My Azotea

The moment I first stepped onto the azotea, I knew this was the casa for me. “Azotea” – rooftop terrace – soon became my newest favorite Spanish word and my favorite place in the house to be.

chaise longue on my azotea
chaise longue on my azotea

In the six months I’ve now lived in beautiful San Miguel de Allende, Mexico, I’ve spent most of my daylight, at-home time up here – savoring the glorious seemingly never-ending view, hanging just-washed laundry in the fresh air, eating midday meals on my chaise longue, being embraced by my beloved sunshine, watering my potted plants, reading, writing, thinking. . . . My azotea has become my hideaway, my bulwark, my perch. Plus, my life metaphor:

Because I’ve always tended to think of life as one big mountain climb, whenever I climb the steep, straight stairway to my azotea from the second floor of this sweet casa, I feel I’ve arrived. I stand by the wall and look out on the busy, sprawling mountain town below, and I feel strangely, blissfully removed from it. As a retired person now, I am freed from all that hectic to-ing and fro-ing. I’m no longer in anybody’s work force. I’m no longer a cog in any country’s machinery.

So I’ve got good news for the not-yet-retired: It can be like reaching a mountaintop and planting your own colorful flag beneath a limitless blue sky.

Often in the early morning from my azotea I can see brightly colored hot-air balloons ascend and then float out of sight. I consider their sightings good omens for the day. (See “Balloons” WOW post of March 26.)

early morning balloon from azotea

In the afternoon, while having lunch and reading a book, I sometimes look out at the jacaranda trees now in bloom below and I reminisce about another time and place. (See “Jacaranda Time” post of April 2.)

jacarandas from azotea

And then, occasionally, at sunset I’m treated to a magnificent, fiery, end-of-day show:

sunset from azotea

Of course, as with other aspects of life, there is also a measure of absurdity in what I see from my azotea. Take, for example, the big duck installation (“el pato gigante,” as everyone here calls it) across the street from me. It’s the size of a large, several-story house, and it sits on top of a hotel that’s never, to my knowledge, been open for business.

Azotea -- el pato gigante

The sight of el pato gigante from my private parapet makes me smile. And it’s a daily reminder to me of my favorite, unanswerable, existential question: WHY???



17 thoughts on “My Azotea”

    1. Yes, Barb, everybody asks me “Why?” when they see it — and I don’t have the answer. And “Why?” has always been my favorite question; I used to drive my mom crazy asking it of her when I was a kid.

  1. I love all your postings, Bonnie. They are very informative and enjoyable. It sounds like your life is rich and full in your new home.
    The duck is funny though! You must find out what he’s doing there?!!
    Good wishes, Pam Butler

    1. Great to hear from you, Pam! And thank you for your kind words. The duck comes in handy when I need to tell a taxi driver where I live. I just say (in Spanish) “near the big duck,” and the driver knows exactly where to go!
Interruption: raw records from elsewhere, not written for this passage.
-- ==== Sys2Proof/Machine/JobRequests.lean ====
section
/-! DEFINITION. The requests of the job pool: JOB_SUBMIT, JOB_CANCEL, JOB_QUERY (`02_jobs_and_the_shared_stores.md`,
`08_cancelling_flushing_and_resetting_a_segment.md`). -/

namespace Sys2Proof.Machine

/-! ## JOB_SUBMIT -/

/-- The record of an admitted job, absent retry limits copied from the segment (R23, R25, R34). -/
def admittedJob (cfg : SegConfig) (u : Submission) : Job :=
  { id := u.id, seg := u.seg, cls := u.cls
    arbLimit := u.arbLimit.getD cfg.arbRetry
    nackLimit := u.nackLimit.getD cfg.nackRetry
    chain := u.chain, phases := u.phases
    status := .queued, arbCount := 0, nackCount := 0, deferCount := 0, phaseIndex := 1, byteIndex := 0,
    startTime := none, cancelPending := false, cancelReply := none, resetTaken := false, results := [], readBuf := [] }

/-- A slot holds an URGENT job. -/
def isUrgent (s : State) (i : Slot) : Bool :=
  match s.job? i with
  | some j => j.cls == .urgent
  | none => false

/-- An URGENT job stands after the last URGENT job of the queue (R39). -/
def insertUrgent (urgent : Slot → Bool) (i : Slot) : List Slot → List Slot
  | [] => [i]
  | k :: rest => if urgent k then k :: insertUrgent urgent i rest else i :: k :: rest

/-- The queue with an admitted job at its place (R39). -/
def enqueue (s : State) (cls : JobClass) (i : Slot) (q : List Slot) : List Slot :=
  match cls with
  | .urgent => insertUrgent (isUrgent s) i q
  | .normal => q ++ [i]

/-- Admission into a slot: the record is filled, its blocks are held with it, and it joins its queue (R34). -/
def placeJob (i : Slot) (u : Submission) (s : State) : State :=
  modSeg u.seg (fun x => { x with queue := enqueue s u.cls i x.queue })
    (s.setJob i (some (admittedJob (s.seg u.seg).cfg u)))

/-- The initiator looks at its queue after an admission: in IDLE it takes the head, in HELD a continuation (R47,
R68). -/
def lookAtQueue (g : SegId) (s : State) : State :=
  match (s.seg g).init with
  | .idle => enterIdle g s
  | .held _ => takeContinuation g s
  | _ => s

/-- The data of an OK reply to JOB_SUBMIT, after the admission (R35, R189). -/
def admitData (u : Submission) (s : State) : List Byte :=
  wordBytes u.id ++
    [byteOf (blockCount u.phases), byteOf (s.seg u.seg).liveCount, byteOf (freeSlots s), byteOf (freeBlocks s)]

/-- A refusal of a well-formed job, with its data, in the order of R27, or the slot to claim. -/
def admission (u : Submission) (s : State) : Except (ReplyCode × List Byte) Slot :=
  let x := s.seg u.seg
  if x.refuses then .error (.segOff, [])
  else
    match (findJob s u.id).bind s.job? with
    | some j => .error (.dupJob, [indexByte j.seg, jobStateByte j.status])
    | none =>
      if x.cfg.queueLimit ≤ x.liveCount then .error (.queueFull, [byteOf x.liveCount, byteOf x.cfg.queueLimit])
      else
        match freeSlot s with
        | none => .error (.noSlot, [])
        | some i =>
          if freeBlocks s < blockCount u.phases then
            .error (.noSpace, [byteOf (blockCount u.phases), byteOf (freeBlocks s)])
          else .ok i

/-- JOB_SUBMIT (R27): the reply is made in the admission, then the initiator looks at the queue (R34). -/
def answerJobSubmit (r : Request) (d : Deferral) (s : State) : State :=
  match submitParams r.params with
  | .error rc => answer r d rc [] s
  | .ok u =>
    match admission u s with
    | .error (rc, data) => answer r d rc data s
    | .ok i =>
      let t := placeJob i u s
      lookAtQueue u.seg (answer r d .ok (admitData u t) t)

/-! ## JOB_CANCEL -/

/-- The initiator is RUNNING with the job of a slot. -/
def Initiator.runsSlot (i : Slot) : Initiator → Bool
  | .running r => decide (r.slot = i)
  | .off | .idle | .waiting _ | .backoff _ _ | .held _ => false

/-- A QUEUED job is cancelled (R134). -/
def cancelQueued (r : Request) (d : Deferral) (i : Slot) (j : Job) (s : State) : State :=
  answer r d .ok (cancelData j .cancelled false)
    (finishJob i .cancelled false (modSeg j.seg (fun x => { x with queue := x.queue.erase i }) s))

/-- A CURRENT job in WAITING or BACKOFF is cancelled: its read results are empty, and the initiator examines its queue
(R135, log 10). -/
def cancelWaiting (r : Request) (d : Deferral) (i : Slot) (j : Job) (s : State) : State :=
  toIdle j.seg
    (answer r d .ok (cancelData j .cancelled false)
      (finishJob i .cancelled false (modJob i (fun k => { k with results := [], readBuf := [] }) s)))

/-- A RUNNING job's cancel is deferred: the flag is set and the tag kept with the job (R136). -/
def deferCancel (d : Deferral) (i : Slot) (s : State) : State :=
  letGo (modJob i (fun k => { k with cancelPending := true, cancelReply := some d }) s)

/-- JOB_CANCEL (R133). -/
def answerJobCancel (r : Request) (d : Deferral) (s : State) : State :=
  match jobIdParams r.params with
  | .error rc => answer r d rc [] s
  | .ok id =>
    match findJob s id with
    | none => answer r d .notLive [] s
    | some i =>
      match s.job? i with
      | none => answer r d .notLive [] s
      | some j =>
        match j.status with
        | .finished c => answer r d .finished (cancelData j c.outcome false) s
        | .queued => cancelQueued r d i j s
        | .current =>
          if (s.seg j.seg).init.runsSlot i then
            if j.cancelPending then answer r d .busy (wordBytes j.id) s else deferCancel d i s
          else cancelWaiting r d i j s

/-! ## JOB_QUERY -/

/-- The part of a JOB_QUERY reply for a QUEUED job: its position, 1 being the head, and its chain (R45, R189). -/
def queuedData (i : Slot) (j : Job) (q : List Slot) : List Byte := byteOf (q.idxOf i + 1) :: chainBytes j.chain

/-- The part for a CURRENT job (R45, R189). -/
def currentData (now : Nat) (j : Job) (n : Initiator) : List Byte :=
  [initiatorByte n, byteOf j.phaseIndex, byteOf j.byteIndex, byteOf j.arbCount, byteOf j.nackCount,
      byteOf j.deferCount] ++
    sinceBytes now j.startTime ++ flagByte j.cancelPending :: chainBytes j.chain

/-- The sequence number of a job's JOB_DONE notice (R45). -/
def doneSeq (i : Slot) (q : List Notice) : Word :=
  match q.find? (fun n => n.source == .job i) with
  | some n => n.seq
  | none => 0

/-- The part for a FINISHED job (R45, R189). -/
def finishedData (i : Slot) (j : Job) (c : Completion) (q : List Notice) : List Byte :=
  [outcomeByte c.outcome, failPhaseByte c.failPhase, byteIndexByte c.byteIndex, byteOf j.arbCount, byteOf j.nackCount,
      byteOf j.deferCount] ++
    countBytes c.duration ++ wordBytes (doneSeq i q)

/-- The data of an OK reply to JOB_QUERY (R45, R189). -/
def queryData (s : State) (i : Slot) (j : Job) : List Byte :=
  wordBytes j.id ++ [indexByte j.seg, classByte j.cls, jobStateByte j.status] ++
    (match j.status with
     | .queued => queuedData i j (s.seg j.seg).queue
     | .current => currentData s.now j (s.seg j.seg).init
     | .finished c => finishedData i j c s.notices.queue)

/-- JOB_QUERY (R45). -/
def answerJobQuery (r : Request) (d : Deferral) (s : State) : State :=
  match jobIdParams r.params with
  | .error rc => answer r d rc [] s
  | .ok id =>
    match findJob s id with
    | none => answer r d .notLive [] s
    | some i =>
      match s.job? i with
      | none => answer r d .notLive [] s
      | some j => answer r d .ok (queryData s i j) s

end Sys2Proof.Machine
end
  2. You are an amazing, adventurous soul. Love hearing about how your retirement is going. As for me, this is the best time of my life, especially since Spring has finally arrived in NJ, to energize me. Sending hugs and love your way, Arti

  3. Qur bien que disfrutes de tu azotea y la maravillosa vista que tienes! Disfruta de cada momento que cada uno es especial.

  4. Arvino, an expat from Chicago, owned the land and decided to buildout the space as a community. The hotel is used by friends and word of mouth. He built the goose to be on top of what is an entertainment space. It is quite something and cost a lot of money and aggravation to build the goose. It is articulated to move. There have been a couple of events there for charity. A great fun place! Arvino owns a couple of restaurants here in SMA and hangs with a unique crowd of artisans and eccentric people. I have enjoyed many times in the past having great conversations with him. He is a very unique person.

  5. Thanks Bonnie—first time, long time.

    “So I’ve got good news for the not-yet-retired: It can be like reaching a mountaintop and planting your own colorful flag beneath a limitless blue sky.” Beautifully put. It reminds me of living here in C_____, with all the windblown Tibetan prayer flags strung between trees, riffling our prayers up to heaven…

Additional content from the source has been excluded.